If this happens, and the Supreme Court seems willing to examine the issue, the proportion of Christians in the population will rise significantly. If there were very few undeclared Christians among the SCs, there would be no demand for their inclusion in quota benefits.

Thus, anti-Hindu groups want it both ways: they will use caste discrimination in Hinduism to demonise the faith and demoralise its members even while indirectly accepting that even after conversions Dalit Muslims and Christians are not equals in their own faiths.

A significant proportion of the remaining population counted as Hindu may not be Hindu at all, since atheists and Hindu baiters (from communists to Dravidian activists to converted people who retain their Hindu-sounding names) are still counted as part of the majority community. The Census figures are thus open to serious challenge.

In any case, the real way to see the Hindu majority is to check the demographics of the Indian sub-continent, which was once an undivided entity. But borders continue to remain porous, especially on the Bangladesh side. Taking Pakistan, India and Bangladesh together, Hindus probably constitute no more than 64-65 per cent of the total, and the 79.6 per cent Hindus in India may have been considerably diluted by Muslim influx from Bangladesh, not to speak of conversions within India that remain unreported.

Some media Christian commentators probably understate their numbers in order to prevent a Hindu backlash and check demands for anti-conversion laws.

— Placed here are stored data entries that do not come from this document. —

-- ==== Sys2Proof/Machine/Integer.lean ====
section
/-! DEFINITION. The integer, bit-register, multiply and integer divide-step instructions (03 R117 to R124, 04 R182 to
R188). -/

namespace Sys2Proof.Machine

/-- The slot of an instruction with register results only and no trap but a decode trap. -/
def landSlot (c : Core) (ill : Bool) (fs : List Flight) : Slot := { op := .land fs, trap := decTrap c ill 0 false }

/-- Gd := f Ga Gb with latency 1 (R117). -/
def aluR (r : RF) (f : Word → Word → Word) (c : Core) : Slot := landSlot c false [resG r.d (f (c.rg r.a) (c.rg r.b)) 1]
/-- Gd := f Ga, the b field unused (R113). -/
def aluU (r : RF) (f : Word → Word) (c : Core) : Slot := landSlot c (decide (r.b ≠ 0)) [resG r.d (f (c.rg r.a)) 1]
/-- Gd := f Ga sext(imm12). -/
def aluI (f : IF) (g : Word → Word → Word) (c : Core) : Slot := landSlot c false [resG f.d (g (c.rg f.a) (sxImm f.imm)) 1]
/-- A shift by an immediate: imm12[11:8] is unused (R120). -/
def shI (f : ShF) (g : Word → Nat → Word) (c : Core) : Slot := landSlot c (decide (f.hi ≠ 0)) [resG f.d (g (c.rg f.a) f.sh.toNat) 1]
/-- Bd := f Ba Bb (R121). -/
def bitR (r : RF) (f : Bool → Bool → Bool) (c : Core) : Slot := landSlot c false [resB r.d (f (c.rb r.a) (c.rb r.b)) 1]
/-- A multiply (R122): latency 3, class MD. -/
def mulR (r : RF) (f : Word → Word → Word) (c : Core) : Slot := { landSlot c false [resG r.d (f (c.rg r.a) (c.rg r.b)) 3] with md := true }

/-- The count of a register shift: Gb[5:0]. -/
def shCnt (w : Word) : Nat := w.toNat % 64
def minSW (x y : Word) : Word := if y.slt x then y else x
def maxSW (x y : Word) : Word := if x.slt y then y else x
def minUW (x y : Word) : Word := if y.ult x then y else x
def maxUW (x y : Word) : Word := if x.ult y then y else x

/-- The high 64 bits of the signed and the unsigned product. -/
def mulhW (x y : Word) : Word := BitVec.ofInt 64 (x.toInt * y.toInt / 2 ^ 64)
def mulhuW (x y : Word) : Word := BitVec.ofNat 64 (x.toNat * y.toNat / 2 ^ 64)

/-- The specifier of an integer division state: a multiple of 4 from 4 to 60 (R123). -/
def divReg (d : Reg) : Bool := decide (d.toNat % 4 = 0) && decide (4 ≤ d.toNat)
/-- The registers of a division state. -/
def quad (d : Reg) : List Nat := (List.range 4).map (fun k => d.toNat + k)

def dinitSlot (r : RF) (w sgn : Bool) (c : Core) : Slot :=
  { landSlot c (!divReg r.d) (dstRes r.d.toNat (dInit w sgn (c.rg r.a).toNat (c.rg r.b).toNat)) with md := true }
def dstepSlot (r : RF) (op : SlotOp) (c : Core) : Slot :=
  { op := op, md := true, trap := decTrap c (!divReg r.d || decide (r.a ≠ 0) || decide (r.b ≠ 0)) 0 false, regs := [r.d.toNat], wr := quad r.d }
def dfinSlot (r : RF) (c : Core) : Slot :=
  let q := dFin (c.arch.dst r.d.toNat)
  { landSlot c (!divReg r.d || decide (r.a ≠ 0) || decide (r.b ≠ 0)) [resG r.d (BitVec.ofNat 64 q.1) 1, res (.g (r.d.toNat + 1)) (BitVec.ofNat 64 q.2) 1] with md := true }

def execAdd (x : At) (r : RF) (s : State) : Out := .next (s.coreOp x (aluR r (· + ·)))
def execSub (x : At) (r : RF) (s : State) : Out := .next (s.coreOp x (aluR r (· - ·)))
def execAndR (x : At) (r : RF) (s : State) : Out := .next (s.coreOp x (aluR r (· &&& ·)))
def execOrR (x : At) (r : RF) (s : State) : Out := .next (s.coreOp x (aluR r (· ||| ·)))
def execXorR (x : At) (r : RF) (s : State) : Out := .next (s.coreOp x (aluR r (· ^^^ ·)))
def execAndn (x : At) (r : RF) (s : State) : Out := .next (s.coreOp x (aluR r (fun p q => p &&& ~~~q)))
def execShl (x : At) (r : RF) (s : State) : Out := .next (s.coreOp x (aluR r (fun p q => p <<< shCnt q)))
def execShr (x : At) (r : RF) (s : State) : Out := .next (s.coreOp x (aluR r (fun p q => p >>> shCnt q)))
def execSar (x : At) (r : RF) (s : State) : Out := .next (s.coreOp x (aluR r (fun p q => p.sshiftRight (shCnt q))))
def execMinS (x : At) (r : RF) (s : State) : Out := .next (s.coreOp x (aluR r minSW))
def execMaxS (x : At) (r : RF) (s : State) : Out := .next (s.coreOp x (aluR r maxSW))
def execMinu (x : At) (r : RF) (s : State) : Out := .next (s.coreOp x (aluR r minUW))
def execMaxu (x : At) (r : RF) (s : State) : Out := .next (s.coreOp x (aluR r maxUW))
def execClz (x : At) (r : RF) (s : State) : Out := .next (s.coreOp x (aluU r (fun p => BitVec.ofNat 64 (clzW p))))
def execPopc (x : At) (r : RF) (s : State) : Out := .next (s.coreOp x (aluU r (fun p => BitVec.ofNat 64 (popcW p))))
def execAddi (x : At) (f : IF) (s : State) : Out := .next (s.coreOp x (aluI f (· + ·)))
def execAndi (x : At) (f : IF) (s : State) : Out := .next (s.coreOp x (aluI f (· &&& ·)))
def execOri (x : At) (f : IF) (s : State) : Out := .next (s.coreOp x (aluI f (· ||| ·)))
def execXori (x : At) (f : IF) (s : State) : Out := .next (s.coreOp x (aluI f (· ^^^ ·)))
def execShli (x : At) (f : ShF) (s : State) : Out := .next (s.coreOp x (shI f (fun p n => p <<< n)))
def execShri (x : At) (f : ShF) (s : State) : Out := .next (s.coreOp x (shI f (fun p n => p >>> n)))
def execSari (x : At) (f : ShF) (s : State) : Out := .next (s.coreOp x (shI f (fun p n => p.sshiftRight n)))
def execLim (x : At) (d : Reg) (imm : BitVec 18) (s : State) : Out := .next (s.coreOp x (fun c => landSlot c false [resG d (limVal imm) 1]))
/-- CMP.cc: a cc of 6 to 63 is an ILLOP trap (R118). -/
def execCmp (x : At) (r : RF) (cc : BitVec 6) (s : State) : Out :=
  .next (s.coreOp x (fun c => landSlot c (decide (6 ≤ cc.toNat)) [resB r.d (ccHolds cc.toNat (c.rg r.a) (c.rg r.b)) 1]))
def execCmpi (x : At) (f : IF) (cc : Cc) (s : State) : Out :=
  .next (s.coreOp x (fun c => landSlot c false [resB f.d (ccHolds (Cc.num cc) (c.rg f.a) (sxImm f.imm)) 1]))
def execSel (x : At) (r : RF) (b : Reg) (s : State) : Out :=
  .next (s.coreOp x (fun c => landSlot c false [resG r.d (if c.rb b then c.rg r.a else c.rg r.b) 1]))
/-- NOP has every other field 0 (R116). -/
def execNop (x : At) (r : RF) (s : State) : Out := .next (s.coreOp x (fun c => landSlot c (decide (r ≠ ⟨0, 0, 0⟩)) []))
def execBand (x : At) (r : RF) (s : State) : Out := .next (s.coreOp x (bitR r (· && ·)))
def execBor (x : At) (r : RF) (s : State) : Out := .next (s.coreOp x (bitR r (· || ·)))
def execBxor (x : At) (r : RF) (s : State) : Out := .next (s.coreOp x (bitR r (fun p q => p != q)))
def execBandn (x : At) (r : RF) (s : State) : Out := .next (s.coreOp x (bitR r (fun p q => p && !q)))
def execBnot (x : At) (r : RF) (s : State) : Out := .next (s.coreOp x (fun c => landSlot c (decide (r.b ≠ 0)) [resB r.d (!c.rb r.a) 1]))
def execBextr (x : At) (r : RF) (s : State) : Out := .next (s.coreOp x (fun c => landSlot c false [resB r.d ((c.rg r.a).getLsbD (shCnt (c.rg r.b))) 1]))
def execBtog (x : At) (r : RF) (s : State) : Out :=
  .next (s.coreOp x (fun c => landSlot c (decide (r.b ≠ 0)) [resG r.d (BitVec.ofNat 64 (b2n (c.rb r.a))) 1]))
/-- BEXT: imm12[11:6] is unused (R121). -/
def execBext (x : At) (f : IF) (s : State) : Out :=
  .next (s.coreOp x (fun c => landSlot c (decide (64 ≤ f.imm.toNat)) [resB f.d ((c.rg f.a).getLsbD (f.imm.toNat % 64)) 1]))
def execMul (x : At) (r : RF) (s : State) : Out := .next (s.coreOp x (mulR r (· * ·)))
def execMulh (x : At) (r : RF) (s : State) : Out := .next (s.coreOp x (mulR r mulhW))
def execMulhu (x : At) (r : RF) (s : State) : Out := .next (s.coreOp x (mulR r mulhuW))
def execDinitD (x : At) (r : RF) (s : State) : Out := .next (s.coreOp x (dinitSlot r false true))
def execDinitDu (x : At) (r : RF) (s : State) : Out := .next (s.coreOp x (dinitSlot r false false))
def execDinitW (x : At) (r : RF) (s : State) : Out := .next (s.coreOp x (dinitSlot r true true))
def execDinitWu (x : At) (r : RF) (s : State) : Out := .next (s.coreOp x (dinitSlot r true false))
def execDstep (x : At) (r : RF) (s : State) : Out := .next (s.coreOp x (dstepSlot r (.dstep r.d.toNat)))
def execDstepF (x : At) (r : RF) (s : State) : Out := .next (s.coreOp x (dstepSlot r (.dstepF r.d.toNat)))
def execDfin (x : At) (r : RF) (s : State) : Out := .next (s.coreOp x (dfinSlot r))

/-- A word whose major or minor opcode is undefined is an ILLOP trap at decode (02 R81). -/
def execUndefinedOpcode (x : At) (_w : BitVec 32) (s : State) : Out := .next (s.coreOp x (fun c => landSlot c true []))

end Sys2Proof.Machine
end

But few people – least of all evangelical groups themselves – believe that Christianity is failing to covert.

The Narendra Modi government should lose no time to hand over state control of temples back to Hindus with a central law. That is the only way to at least give Hindus a reasonable chance of protecting their interests and their demographic majority in the coming decades.

Privatising temples is even more important than privatising public sector enterprises. The former is about protecting the soul of Indic culture; the latter is about filling a hole in the budget.